VII. Business activity of the Society

§ 40.

  1. The Society can conduct business activity in Poland and abroad – in pursuance of the relevant provisions in force – only to the extent to which it serves the accomplishment of statutory objectives. The entire income generated from business activity shall be allocated to the accomplishment of its statutory objectives. The Society can also participate in commercial law companies and in other forms of organizations conducting business activity.
  2. The scope of the Society business activity shall be:
    1. other publishing activity – PKD (Polish Business Activity Code) 58.19.Z,
    2. hire and management of own or leased real estate – PKD 68.20.Z,
    3. management consulting – PKD 70.2,
    4. other research and technical analyses – PKD 71.20.B,
    5. market research and public opinion surveys – PKD 73.20.Z,
    6. painting and DTP services – PKD 18.1,
    7. advertising – PKD 73.1,
    8. commercial activity, nowhere else classified – PKD 82.9,
    9. activity relative to trade fair, exhibition and congress organization – PKD 82.30.Z,
    10. activity of commercial organizations, employers’ organizations and professional organizations – PKD 94.1,
    11. other membership organizations activity, nowhere else classified – PKD 94.99.Z,
    12. retail sale conducted outside of store chains, stalls and markets – PKD 47.9,
    13. data processing; web site administration (hosting) and similar activity; internet portal activity – PKD 63.1,
    14. education supporting activity – PKD 85.60.Z,
    15. other health care activity, nowhere else classified – PKD 86.90.E,
    16. adult lifelong learning and other forms of training, nowhere else classified – PKD 80.42.B,
    17. other social aid, excluding accommodation, nowhere else classified – PKD 88.99.Z,
    18. education supporting activity – PKD 85.60.Z,
  3. The Society shall obtain any relevant licenses or permits for these types of business activity, whose commencement or conduct, in pursuance of the law in force, is conditional upon their receipt.
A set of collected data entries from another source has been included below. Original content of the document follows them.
-- ==== Sys2Proof/Tests/Slice0.lean ====
section
/-! SUPPORT. Tests: ill-formed terms refused, words of the spec decoded, single steps, and for the statements the states and
operands that meet their hypotheses. Expected values are written from the spec's rules. -/

namespace Sys2Proof.Tests

set_option Elab.async false

open Sys2Proof Sys2Proof.Machine

/-! ### Helpers -/

/-- No guard, no hint, no timeout. -/
def alone : Ctl := ⟨false, 0, false, false⟩

/-- One thread at key 0 of 128 general, 32 vector and 16 interval registers, launch 0, about to issue. -/
def base : State := State.reset.withFetchWord 96 0
def thr : Thread := loadedThread State.reset
def G (g : SMap Word) : State := { base with gfile := g }
def W (w : SMap VReg) : State := { base with wfile := w }
def T (f : Thread → Thread) (s : State) : State := s.setThread 0 (f thr)

/-- The instruction as its body meets it. -/
def is (i : Instr) (s : State) : Iss := issueState i alone (s.thread? 0 |>.getD thr) s

/-- One step that runs a word. -/
def stepOf (s : State) (w : Nat) : State := match step (s.withFetchWord 96 w) with
  | .next s => s
  | _ => .reset
def ran (w : Nat) (g : SMap Word) : State := stepOf { State.reset with gfile := g } w
def gOf (s : State) (n : Nat) : Word := s.gfile.getD n 0
/-- The state after one instruction. -/
def doneBy (i : Instr) (s : State) : State := match exec i s with
  | .next s => s
  | _ => .reset

theorem completed_of {s : State} {k : Nat} {t : Thread} (h : s.thread? k = some t) (a : t.st = .ready) (b : t.cause = none) :
    Completed s k := by simp [Completed, h, a, b]
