-- ==== Sys2Proof/WellFormed.lean ====
section
/-! DEFINITION. The reserved-bit check of 30_encoding.md R46. -/

namespace Sys2Proof

/-- The reserved DATA bits of the command's format are all zero (R46): Z and RD have 63:0, S16 has 63:16,
U32 has 63:32, F64 has none. -/
def Instr.wellFormed : Instr → Bool
  | .nop data => data == 0
  | .sample rsv _ => rsv == 0
  | .endRun data => data == 0
  | .configure data => data == 0
  | .clearErr data => data == 0
  | .wrRate _ => true
  | .wrN rsv _ => rsv == 0
  | .wrMarkf _ => true
  | .wrSpacef _ => true
  | .read _ data => data == 0

end Sys2Proof
end

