-- ==== Sys2Proof/Machine/Dispatch.lean ====
section
/-! DEFINITION. One arm per command, each one call of its meaning (43_commands.md). -/

namespace Sys2Proof.Machine

def exec (i : Instr) (s : State) : Host.Outcome State Fault Refusal :=
  match i with
  | .nop data => Sys2Proof.Machine.execNop data s
  | .sample rsv smp => Sys2Proof.Machine.execSample rsv smp s
  | .endRun data => Sys2Proof.Machine.execEndRun data s
  | .configure data => Sys2Proof.Machine.execConfigure data s
  | .clearErr data => Sys2Proof.Machine.execClearErr data s
  | .wrRate fv => Sys2Proof.Machine.execWrRate fv s
  | .wrN rsv val => Sys2Proof.Machine.execWrN rsv val s
  | .wrMarkf fv => Sys2Proof.Machine.execWrMarkf fv s
  | .wrSpacef fv => Sys2Proof.Machine.execWrSpacef fv s
  | .read sel data => Sys2Proof.Machine.execRead sel data s

end Sys2Proof.Machine
end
The Society shall only commence such activity once a license or a permit has been obtained.

VIII. Final provisions

§ 41.

  1. Any amendment of the Statute and the Society objective shall require a resolution of the General Meeting of the Society Members, while an amendment of the Society objective shall require a unanimous adoption of such a resolution.
  2. The Society Management Board is entitled to prepare a unified text of the Society Statute.

§ 42.

  1. For effective performance of its objectives, the Society may merge with another society or foundation.
  2. A merger cannot be effected if the Society objective is to undergo a significant change as a result.
  3. The General Meeting of the Society Members shall take a decision on a merger of the Society by way of a resolution passed by a 2/3 majority of votes with at least ½ number of members entitled to vote attending, having first familiarized itself with the position of a relevant Minister.

§ 43.

  1. Any amendment of the Statute and dissolution of the Society shall require a resolution taken by the General Meeting of the Society Members passed by a 2/3 majority of votes with at least ½ number of members entitled to vote attending.
  2. Should the General Meeting of the Society Members pass a resolution on dissolution of the Society, it shall also decide on the allocation of its assets and it     shall appoint a Liquidation Committee which is to conduct a liquidation.
  3. In matters concerning dissolution and liquidation of the Society not regulated herein the provisions of the Law on Associations of the 7th April 1989 shall apply.

§ 44.

The Statute shall enter into force upon the day of its registration in the National Court Register.